═════ Information provided

/-- The value that VRCP and VRSQ round is even in its last bit when it is exact, and odd when the exact value lies strictly
between its neighbours, with 80 bits or more for the reciprocal and 79 for the reciprocal square root, so that one rounding
of it is the rounding of the exact value. The special cases are those of R335, and 2^x of an integer and log2 of a power of
two are exact; how the model rounds 2^x and log2 of other values is its own choice (log entry 19) and stated nowhere here. -/
def Obligations.ReciprocalsAreBracketedAndSpecialValuesTabulated : Prop :=
  ∀ (n : Bool) (m : Nat) (e : ℤ), 0 < m →
    let x := (Machine.Num.fin false m e).val
    (∃ k g, Machine.Num.recip (.fin n m e) = .fin n k g ∧ 2 ^ 80 ≤ k ∧ (k % 2 = 0 → (Machine.Num.fin false k g).val * x = 1) ∧
      (k % 2 = 1 → (Machine.Num.fin false (k - 1) g).val * x < 1 ∧ 1 < (Machine.Num.fin false (k + 1) g).val * x)) ∧
    (∃ k g, Machine.Num.rsqrt (.fin false m e) = .fin false k g ∧ 2 ^ 79 ≤ k ∧ (k % 2 = 0 → (Machine.Num.fin false k g).val ^ 2 * x = 1) ∧
      (k % 2 = 1 → (Machine.Num.fin false (k - 1) g).val ^ 2 * x < 1 ∧ 1 < (Machine.Num.fin false (k + 1) g).val ^ 2 * x)) ∧
    Machine.Num.recip (.inf n) = .fin n 0 0 ∧ Machine.Num.recip (.fin n 0 e) = .inf n ∧ Machine.Num.rsqrt (.inf true) = .nan ∧
    Machine.Num.rsqrt (.fin true m e) = .nan ∧ Machine.Num.rsqrt (.fin n 0 e) = .inf n ∧ Machine.Num.rsqrt (.inf false) = .fin false 0 0 ∧
    Machine.Num.exp2 (.inf true) = .fin false 0 0 ∧ Machine.Num.exp2 (.inf false) = .inf false ∧ (Machine.Num.exp2 (.fin n 0 e)).val = 1 ∧
    Machine.Num.log2 (.inf true) = .nan ∧ Machine.Num.log2 (.inf false) = .inf false ∧ Machine.Num.log2 (.fin n 0 e) = .inf true ∧
    Machine.Num.log2 (.fin true m e) = .nan ∧ Machine.Num.log2 (.fin false 1 0) = .fin false 0 0 ∧
    (∀ k : ℤ, |k| ≤ 1000 → (Machine.Num.exp2 (Machine.Num.ofInt k)).val = 2 ^ k ∧ (Machine.Num.log2 (.fin false 1 k)).val = k) ∧
    Machine.Num.recip .nan = .nan ∧ Machine.Num.rsqrt .nan = .nan ∧ Machine.Num.exp2 .nan = .nan ∧ Machine.Num.log2 .nan = .nan
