theorem mov (d : Fin 8) (a : Sel) (w : Width) : Statement (.mov d a w) := by
  have := d.isLt; have := sel_code_lt a; have := width_code_le w
  have e : Sys2Proof.join 0x45000000 [Sys2Proof.shl d.val 20, Sys2Proof.shl a.code 16, w.code] < 2 ^ 32 := by
    apply join3_lt
    simp only [Sys2Proof.shl]
    omega
  exact e

theorem movi (d : Fin 8) (i : BitVec 16) : Statement (.movi d i) := by
  have := d.isLt; have := i.isLt
  have e : Sys2Proof.join 0x46000000 [Sys2Proof.shl d.val 20, i.toNat] < 2 ^ 32 := by
    apply join2_lt
    simp only [Sys2Proof.shl]
    omega
  exact e

theorem movk (d : Fin 8) (k : Fin 4) (i : BitVec 16) : Statement (.movk d k i) := by
  have := d.isLt; have := k.isLt; have := i.isLt
  have e : Sys2Proof.join 0x47000000 [Sys2Proof.shl d.val 20, Sys2Proof.shl k.val 16, i.toNat] < 2 ^ 32 := by
    apply join3_lt
    simp only [Sys2Proof.shl]
    omega
  exact e

theorem exts (d : Fin 8) (a : Sel) (x : XWidth) (w : Width) : Statement (.exts d a x w) := by
  have := d.isLt; have := sel_code_lt a; have := xWidth_code_le x; have := width_code_le w
  have e : Sys2Proof.join 0x48000000 [Sys2Proof.shl d.val 20, Sys2Proof.shl a.code 16, Sys2Proof.shl x.code 1, w.code] < 2 ^ 32 := by
    apply join4_lt
    simp only [Sys2Proof.shl]
    omega
  exact e

theorem extz (d : Fin 8) (a : Sel) (x : XWidth) (w : Width) : Statement (.extz d a x w) := by
  have := d.isLt; have := sel_code_lt a; have := xWidth_code_le x; have := width_code_le w
  have e : Sys2Proof.join 0x49000000 [Sys2Proof.shl d.val 20, Sys2Proof.shl a.code 16, Sys2Proof.shl x.code 1, w.code] < 2 ^ 32 := by
    apply join4_lt
    simp only [Sys2Proof.shl]
    omega
  exact e

theorem bfi (d : Fin 8) (a : Sel) (b : Sel) (c : Sel) (l : Fin 64) : Statement (.bfi d a b c l) := by
  have := d.isLt; have := sel_code_lt a; have := sel_code_lt b; have := sel_code_lt c; have := l.isLt
  have e : Sys2Proof.join 0x4A000000 [Sys2Proof.shl d.val 20, Sys2Proof.shl a.code 16, Sys2Proof.shl b.code 12, Sys2Proof.shl c.code 8, Sys2Proof.shl l.val 1] < 2 ^ 32 := by
    apply join5_lt
    simp only [Sys2Proof.shl]
    omega
  exact e

theorem adds (d : Fin 8) (a : Sel) (b : Sel) (n : Bool) (w : Width) : Statement (.adds d a b n w) := by
  have := d.isLt; have := sel_code_lt a; have := sel_code_lt b; have := bool_toNat_lt n; have := width_code_le w
  have e : Sys2Proof.join 0x4B000000 [Sys2Proof.shl d.val 20, Sys2Proof.shl a.code 16, Sys2Proof.shl b.code 12, Sys2Proof.shl n.toNat 1, w.code] < 2 ^ 32 := by
    apply join5_lt
    simp only [Sys2Proof.shl]
    omega
  exact e

theorem subs (d : Fin 8) (a : Sel) (b : Sel) (n : Bool) (w : Width) : Statement (.subs d a b n w) := by
  have := d.isLt; have := sel_code_lt a; have := sel_code_lt b; have := bool_toNat_lt n; have := width_code_le w
  have e : Sys2Proof.join 0x4C000000 [Sys2Proof.shl d.val 20, Sys2Proof.shl a.code 16, Sys2Proof.shl b.code 12, Sys2Proof.shl n.toNat 1, w.code] < 2 ^ 32 := by
    apply join5_lt
    simp only [Sys2Proof.shl]
    omega
  exact e

theorem abs (d : Fin 8) (a : Sel) (w : Width) : Statement (.abs d a w) := by
  have := d.isLt; have := sel_code_lt a; have := width_code_le w
  have e : Sys2Proof.join 0x4D000000 [Sys2Proof.shl d.val 20, Sys2Proof.shl a.code 16, w.code] < 2 ^ 32 := by
    apply join3_lt
    simp only [Sys2Proof.shl]
    omega
  exact e

theorem neg (d : Fin 8) (a : Sel) (w : Width) : Statement (.neg d a w) := by
  have := d.isLt; have := sel_code_lt a; have := width_code_le w
  have e : Sys2Proof.join 0x4E000000 [Sys2Proof.shl d.val 20, Sys2Proof.shl a.code 16, w.code] < 2 ^ 32 := by
    apply join3_lt
    simp only [Sys2Proof.shl]
    omega
  exact e

theorem lea (d : Fin 8) (a : Sel) (b : Sel) (s : Fin 8) (w : Width) : Statement (.lea d a b s w) := by
  have := d.isLt; have := sel_code_lt a; have := sel_code_lt b; have := s.isLt; have := width_code_le w
  have e : Sys2Proof.join 0x4F000000 [Sys2Proof.shl d.val 20, Sys2Proof.shl a.code 16, Sys2Proof.shl b.code 12, Sys2Proof.shl s.val 1, w.code] < 2 ^ 32 := by
    apply join5_lt
    simp only [Sys2Proof.shl]
    omega
  exact e

theorem addCr (d : Fin 32) (a : Fin 32) (b : Fin 32) (w : Width) : Statement (.addCr d a b w) := by
  have := d.isLt; have := a.isLt; have := b.isLt; have := width_code_le w
  have e : Sys2Proof.join 0x20000000 [Sys2Proof.shl d.val 19, Sys2Proof.shl a.val 14, Sys2Proof.shl b.val 9, w.code] < 2 ^ 32 := by
    apply join4_lt
    simp only [Sys2Proof.shl]
    omega
  exact e

theorem subCr (d : Fin 32) (a : Fin 32) (b : Fin 32) (w : Width) : Statement (.subCr d a b w) := by
  have := d.isLt; have := a.isLt; have := b.isLt; have := width_code_le w
  have e : Sys2Proof.join 0x21000000 [Sys2Proof.shl d.val 19, Sys2Proof.shl a.val 14, Sys2Proof.shl b.val 9, w.code] < 2 ^ 32 := by
    apply join4_lt
    simp only [Sys2Proof.shl]
    omega
  exact e

theorem addiCi (d : Fin 32) (a : Fin 32) (i : BitVec 14) : Statement (.addiCi d a i) := by
  have := d.isLt; have := a.isLt; have := i.isLt
  have e : Sys2Proof.join 0x22000000 [Sys2Proof.shl d.val 19, Sys2Proof.shl a.val 14, i.toNat] < 2 ^ 32 := by
    apply join3_lt
    simp only [Sys2Proof.shl]
    omega
  exact e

══════════

*What you need to do*. Your answer should be the lines of the listing above between the line holding "have e : Sys2Proof.join 0x47000000" and the line holding "have e : Sys2Proof.join 0x4A000000", inclusive, restated word for word and alone.

*Solution*.
  have e : Sys2Proof.join 0x47000000 [Sys2Proof.shl d.val 20, Sys2Proof.shl k.val 16, i.toNat] < 2 ^ 32 := by
    apply join3_lt
    simp only [Sys2Proof.shl]
    omega
  exact e

theorem exts (d : Fin 8) (a : Sel) (x : XWidth) (w : Width) : Statement (.exts d a x w) := by
  have := d.isLt; have := sel_code_lt a; have := xWidth_code_le x; have := width_code_le w
  have e : Sys2Proof.join 0x48000000 [Sys2Proof.shl d.val 20, Sys2Proof.shl a.code 16, Sys2Proof.shl x.code 1, w.code] < 2 ^ 32 := by
    apply join4_lt
    simp only [Sys2Proof.shl]
    omega
  exact e

theorem extz (d : Fin 8) (a : Sel) (x : XWidth) (w : Width) : Statement (.extz d a x w) := by
  have := d.isLt; have := sel_code_lt a; have := xWidth_code_le x; have := width_code_le w
  have e : Sys2Proof.join 0x49000000 [Sys2Proof.shl d.val 20, Sys2Proof.shl a.code 16, Sys2Proof.shl x.code 1, w.code] < 2 ^ 32 := by
    apply join4_lt
    simp only [Sys2Proof.shl]
    omega
  exact e

theorem bfi (d : Fin 8) (a : Sel) (b : Sel) (c : Sel) (l : Fin 64) : Statement (.bfi d a b c l) := by
  have := d.isLt; have := sel_code_lt a; have := sel_code_lt b; have := sel_code_lt c; have := l.isLt
  have e : Sys2Proof.join 0x4A000000 [Sys2Proof.shl d.val 20, Sys2Proof.shl a.code 16, Sys2Proof.shl b.code 12, Sys2Proof.shl c.code 8, Sys2Proof.shl l.val 1] < 2 ^ 32 := by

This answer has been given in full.